Вячеслав Рыбаков - Не успеть
А жена ревновала к собственным фотографиям. «Что душу травить? Меня не интересует прошлое, оно прошло – меня интересует, что сейчас и что потом», – вот что она мне сказала еще пару лет назад, когда я предложил ей повспоминать вместе, пройтись, взявшись за руки, по нашему общему корню, неудержимо тонущему в трясине дней; а однажды дошло до скандала.

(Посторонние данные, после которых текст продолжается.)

/-! ### State.recomputeHeat -/

@[simp] theorem State.recomputeHeat_part (w : Zone → Bool) (f : HeatZone → HeatZone) (s : State) : (s.recomputeHeat w f).part = s.part := by simp [State.recomputeHeat]
@[simp] theorem State.recomputeHeat_store (w : Zone → Bool) (f : HeatZone → HeatZone) (s : State) : (s.recomputeHeat w f).store = s.store := by simp [State.recomputeHeat]
@[simp] theorem State.recomputeHeat_zones (w : Zone → Bool) (f : HeatZone → HeatZone) (s : State) : (s.recomputeHeat w f).zones = s.zones := by simp [State.recomputeHeat]
@[simp] theorem State.recomputeHeat_loads (w : Zone → Bool) (f : HeatZone → HeatZone) (s : State) : (s.recomputeHeat w f).loads = s.loads := by simp [State.recomputeHeat]
@[simp] theorem State.recomputeHeat_duty (w : Zone → Bool) (f : HeatZone → HeatZone) (s : State) : (s.recomputeHeat w f).duty = s.duty := by simp [State.recomputeHeat]
@[simp] theorem State.recomputeHeat_calendar (w : Zone → Bool) (f : HeatZone → HeatZone) (s : State) : (s.recomputeHeat w f).calendar = s.calendar := by simp [State.recomputeHeat]
@[simp] theorem State.recomputeHeat_doors (w : Zone → Bool) (f : HeatZone → HeatZone) (s : State) : (s.recomputeHeat w f).doors = s.doors := by simp [State.recomputeHeat]
@[simp] theorem State.recomputeHeat_readings (w : Zone → Bool) (f : HeatZone → HeatZone) (s : State) : (s.recomputeHeat w f).readings = s.readings := by simp [State.recomputeHeat]
@[simp] theorem State.recomputeHeat_air (w : Zone → Bool) (f : HeatZone → HeatZone) (s : State) : (s.recomputeHeat w f).air = s.air := by simp [State.recomputeHeat]
@[simp] theorem State.recomputeHeat_light (w : Zone → Bool) (f : HeatZone → HeatZone) (s : State) : (s.recomputeHeat w f).light = s.light := by simp [State.recomputeHeat]
@[simp] theorem State.recomputeHeat_budget (w : Zone → Bool) (f : HeatZone → HeatZone) (s : State) : (s.recomputeHeat w f).budget = s.budget := by simp [State.recomputeHeat]
@[simp] theorem State.recomputeHeat_drafts (w : Zone → Bool) (f : HeatZone → HeatZone) (s : State) : (s.recomputeHeat w f).drafts = s.drafts := by simp [State.recomputeHeat]
@[simp] theorem State.recomputeHeat_pending (w : Zone → Bool) (f : HeatZone → HeatZone) (s : State) : (s.recomputeHeat w f).pending = s.pending := by simp [State.recomputeHeat]

/-! ### State.recomputeHeatAll -/

@[simp] theorem State.recomputeHeatAll_part (f : HeatZone → HeatZone) (s : State) : (s.recomputeHeatAll f).part = s.part := by simp [State.recomputeHeatAll]
@[simp] theorem State.recomputeHeatAll_store (f : HeatZone → HeatZone) (s : State) : (s.recomputeHeatAll f).store = s.store := by simp [State.recomputeHeatAll]
@[simp] theorem State.recomputeHeatAll_zones (f : HeatZone → HeatZone) (s : State) : (s.recomputeHeatAll f).zones = s.zones := by simp [State.recomputeHeatAll]
@[simp] theorem State.recomputeHeatAll_loads (f : HeatZone → HeatZone) (s : State) : (s.recomputeHeatAll f).loads = s.loads := by simp [State.recomputeHeatAll]
@[simp] theorem State.recomputeHeatAll_duty (f : HeatZone → HeatZone) (s : State) : (s.recomputeHeatAll f).duty = s.duty := by simp [State.recomputeHeatAll]
@[simp] theorem State.recomputeHeatAll_calendar (f : HeatZone → HeatZone) (s : State) : (s.recomputeHeatAll f).calendar = s.calendar := by simp [State.recomputeHeatAll]
@[simp] theorem State.recomputeHeatAll_doors (f : HeatZone → HeatZone) (s : State) : (s.recomputeHeatAll f).doors = s.doors := by simp [State.recomputeHeatAll]
@[simp] theorem State.recomputeHeatAll_readings (f : HeatZone → HeatZone) (s : State) : (s.recomputeHeatAll f).readings = s.readings := by simp [State.recomputeHeatAll]
@[simp] theorem State.recomputeHeatAll_air (f : HeatZone → HeatZone) (s : State) : (s.recomputeHeatAll f).air = s.air := by simp [State.recomputeHeatAll]
@[simp] theorem State.recomputeHeatAll_light (f : HeatZone → HeatZone) (s : State) : (s.recomputeHeatAll f).light = s.light := by simp [State.recomputeHeatAll]
@[simp] theorem State.recomputeHeatAll_budget (f : HeatZone → HeatZone) (s : State) : (s.recomputeHeatAll f).budget = s.budget := by simp [State.recomputeHeatAll]
@[simp] theorem State.recomputeHeatAll_drafts (f : HeatZone → HeatZone) (s : State) : (s.recomputeHeatAll f).drafts = s.drafts := by simp [State.recomputeHeatAll]
@[simp] theorem State.recomputeHeatAll_pending (f : HeatZone → HeatZone) (s : State) : (s.recomputeHeatAll f).pending = s.pending := by simp [State.recomputeHeatAll]

/-! ### State.recomputeHeatZone -/

@[simp] theorem State.recomputeHeatZone_part (z : Zone) (f : HeatZone → HeatZone) (s : State) : (s.recomputeHeatZone z f).part = s.part := by simp [State.recomputeHeatZone]
@[simp] theorem State.recomputeHeatZone_store (z : Zone) (f : HeatZone → HeatZone) (s : State) : (s.recomputeHeatZone z f).store = s.store := by simp [State.recomputeHeatZone]
@[simp] theorem State.recomputeHeatZone_zones (z : Zone) (f : HeatZone → HeatZone) (s : State) : (s.recomputeHeatZone z f).zones = s.zones := by simp [State.recomputeHeatZone]
@[simp] theorem State.recomputeHeatZone_loads (z : Zone) (f : HeatZone → HeatZone) (s : State) : (s.recomputeHeatZone z f).loads = s.loads := by simp [State.recomputeHeatZone]
@[simp] theorem State.recomputeHeatZone_duty (z : Zone) (f : HeatZone → HeatZone) (s : State) : (s.recomputeHeatZone z f).duty = s.duty := by simp [State.recomputeHeatZone]
@[simp] theorem State.recomputeHeatZone_calendar (z : Zone) (f : HeatZone → HeatZone) (s : State) : (s.recomputeHeatZone z f).calendar = s.calendar := by simp [State.recomputeHeatZone]
@[simp] theorem State.recomputeHeatZone_doors (z : Zone) (f : HeatZone → HeatZone) (s : State) : (s.recomputeHeatZone z f).doors = s.doors := by simp [State.recomputeHeatZone]
@[simp] theorem State.recomputeHeatZone_readings (z : Zone) (f : HeatZone → HeatZone) (s : State) : (s.recomputeHeatZone z f).readings = s.readings := by simp [State.recomputeHeatZone]
@[simp] theorem State.recomputeHeatZone_air (z : Zone) (f : HeatZone → HeatZone) (s : State) : (s.recomputeHeatZone z f).air = s.air := by simp [State.recomputeHeatZone]
@[simp] theorem State.recomputeHeatZone_light (z : Zone) (f : HeatZone → HeatZone) (s : State) : (s.recomputeHeatZone z f).light = s.light := by simp [State.recomputeHeatZone]
@[simp] theorem State.recomputeHeatZone_budget (z : Zone) (f : HeatZone → HeatZone) (s : State) : (s.recomputeHeatZone z f).budget = s.budget := by simp [State.recomputeHeatZone]
@[simp] theorem State.recomputeHeatZone_drafts (z : Zone) (f : HeatZone → HeatZone) (s : State) : (s.recomputeHeatZone z f).drafts = s.drafts := by simp [State.recomputeHeatZone]
@[simp] theorem State.recomputeHeatZone_pending (z : Zone) (f : HeatZone → HeatZone) (s : State) : (s.recomputeHeatZone z f).pending = s.pending := by simp [State.recomputeHeatZone]

/-! ### State.onHeatZone -/

@[simp] theorem State.onHeatZone_part (z : Zone) (f : HeatZone → HeatZone) (s : State) : (s.onHeatZone z f).part = s.part := rfl
@[simp] theorem State.onHeatZone_store (z : Zone) (f : HeatZone → HeatZone) (s : State) : (s.onHeatZone z f).store = s.store := rfl
@[simp] theorem State.onHeatZone_zones (z : Zone) (f : HeatZone → HeatZone) (s : State) : (s.onHeatZone z f).zones = s.zones := rfl
@[simp] theorem State.onHeatZone_loads (z : Zone) (f : HeatZone → HeatZone) (s : State) : (s.onHeatZone z f).loads = s.loads := rfl
@[simp] theorem State.onHeatZone_duty (z : Zone) (f : HeatZone → HeatZone) (s : State) : (s.onHeatZone z f).duty = s.duty := rfl
@[simp] theorem State.onHeatZone_calendar (z : Zone) (f : HeatZone → HeatZone) (s : State) : (s.onHeatZone z f).calendar = s.calendar := rfl
@[simp] theorem State.onHeatZone_doors (z : Zone) (f : HeatZone → HeatZone) (s : State) : (s.onHeatZone z f).doors = s.doors := rfl
@[simp] theorem State.onHeatZone_readings (z : Zone) (f : HeatZone → HeatZone) (s : State) : (s.onHeatZone z f).readings = s.readings := rfl
@[simp] theorem State.onHeatZone_air (z : Zone) (f : HeatZone → HeatZone) (s : State) : (s.onHeatZone z f).air = s.air := rfl
@[simp] theorem State.onHeatZone_light (z : Zone) (f : HeatZone → HeatZone) (s : State) : (s.onHeatZone z f).light = s.light := rfl
@[simp] theorem State.onHeatZone_budget (z : Zone) (f : HeatZone → HeatZone) (s : State) : (s.onHeatZone z f).budget = s.budget := rfl
@[simp] theorem State.onHeatZone_link (z : Zone) (f : HeatZone → HeatZone) (s : State) : (s.onHeatZone z f).link = s.link := rfl
@[simp] theorem State.onHeatZone_drafts (z : Zone) (f : HeatZone → HeatZone) (s : State) : (s.onHeatZone z f).drafts = s.drafts := rfl
@[simp] theorem State.onHeatZone_inFlight (z : Zone) (f : HeatZone → HeatZone) (s : State) : (s.onHeatZone z f).inFlight = s.inFlight := rfl
@[simp] theorem State.onHeatZone_choices (z : Zone) (f : HeatZone → HeatZone) (s : State) : (s.onHeatZone z f).choices = s.choices := rfl
@[simp] theorem State.onHeatZone_pending (z : Zone) (f : HeatZone → HeatZone) (s : State) : (s.onHeatZone z f).pending = s.pending := rfl

/-! ### State.recomputeLight -/

@[simp] theorem State.recomputeLight_part (z : Zone) (f : LightZone → LightZone) (s : State) : (s.recomputeLight z f).part = s.part := rfl
@[simp] theorem State.recomputeLight_store (z : Zone) (f : LightZone → LightZone) (s : State) : (s.recomputeLight z f).store = s.store := rfl
@[simp] theorem State.recomputeLight_zones (z : Zone) (f : LightZone → LightZone) (s : State) : (s.recomputeLight z f).zones = s.zones := rfl
@[simp] theorem State.recomputeLight_loads (z : Zone) (f : LightZone → LightZone) (s : State) : (s.recomputeLight z f).loads = s.loads := rfl
@[simp] theorem State.recomputeLight_duty (z : Zone) (f : LightZone → LightZone) (s : State) : (s.recomputeLight z f).duty = s.duty := rfl
@[simp] theorem State.recomputeLight_calendar (z : Zone) (f : LightZone → LightZone) (s : State) : (s.recomputeLight z f).calendar = s.calendar := rfl
@[simp] theorem State.recomputeLight_doors (z : Zone) (f : LightZone → LightZone) (s : State) : (s.recomputeLight z f).doors = s.doors := rfl
@[simp] theorem State.recomputeLight_readings (z : Zone) (f : LightZone → LightZone) (s : State) : (s.recomputeLight z f).readings = s.readings := rfl
@[simp] theorem State.recomputeLight_air (z : Zone) (f : LightZone → LightZone) (s : State) : (s.recomputeLight z f).air = s.air := rfl
@[simp] theorem State.recomputeLight_heat (z : Zone) (f : LightZone → LightZone) (s : State) : (s.recomputeLight z f).heat = s.heat := rfl
@[simp] theorem State.recomputeLight_budget (z : Zone) (f : LightZone → LightZone) (s : State) : (s.recomputeLight z f).budget = s.budget := rfl
@[simp] theorem State.recomputeLight_link (z : Zone) (f : LightZone → LightZone) (s : State) : (s.recomputeLight z f).link = s.link := rfl
@[simp] theorem State.recomputeLight_drafts (z : Zone) (f : LightZone → LightZone) (s : State) : (s.recomputeLight z f).drafts = s.drafts := rfl
@[simp] theorem State.recomputeLight_choices (z : Zone) (f : LightZone → LightZone) (s : State) : (s.recomputeLight z f).choices = s.choices := rfl
@[simp] theorem State.recomputeLight_pending (z : Zone) (f : LightZone → LightZone) (s : State) : (s.recomputeLight z f).pending = s.pending := rfl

Был день ее рождения, гости ушли; умаявшись насмерть стряпней, затолкав в постель перевозбужденного Кирю, она рухнула сама. К двум ночи я перемыл посуду, искипятив на нее пять чайников – горячей воды, как всегда летом, не было, шла сезонная проверка теплотрасс, а мыться при жаре можно и собственным потом, если слегка посыпаться «Пемоксолью» или, на худой конец, «Суржей», аллергии пойдут, значит, кожа изнеженная, сам виноват, – а потом, уверенный, что она уже спит, затворился в кабинете и раскинул живительный пасьянс. Дверь открылась у меня за спиной раздраженно и внезапно, фотографии на столе дернулись от пощечины сквозняка; женщина, еще хмельная, спросила с порога: «Опять онанизмом занимаешься? Живая баба в постели лежит – а он тут холодных, плоских щупает…» Коньяк и у меня журчал в церебральных сосудах; нейроны, как подгулявшие деревенские орлы, развернув гармоники, стояли в нем по колено, без сапог – я даже не попытался спрятать засушенные лепестки отцветшей жизни, в которой я мог хоть пять сезонов носить одну и ту же рубашку, и она, хоть и выгорала, но не расползалась от первой же стирки; в которой на один лучезарный морской день нам хватало для счастья грозди винограда и банки сардин, и стоило это счастье копеек семьдесят, а не сорок три рубля при условии штампа о временной прописке, за каковой, сутки отстояв под надписью «Граждане СССР имеют право на отдых», нужно отдать двести семьдесят три рубля госпошлины и тридцать с копейками комиссионного сбора; в которой я был уверен, что состояние моих близких зависит от моей чести, моего таланта, моей работоспособности, от того, что мною можно гордиться, ведь я узнаю и придумываю такое, чего не знает и не может придумать на Земле, кроме меня, никто… и сами собой, без усилий, расцветали, как на припеке, кипели, как в очаге, в голове идеи, и десятки страниц – те, из которых я клеил потом коляски – покрывались умными, безошибочными, изумляющими словами… Не по-доброму взвинченный недобрым вторжением, я ответил тихо: «Зато этих плоских вон сколько, и мы с ними друг друга любили…»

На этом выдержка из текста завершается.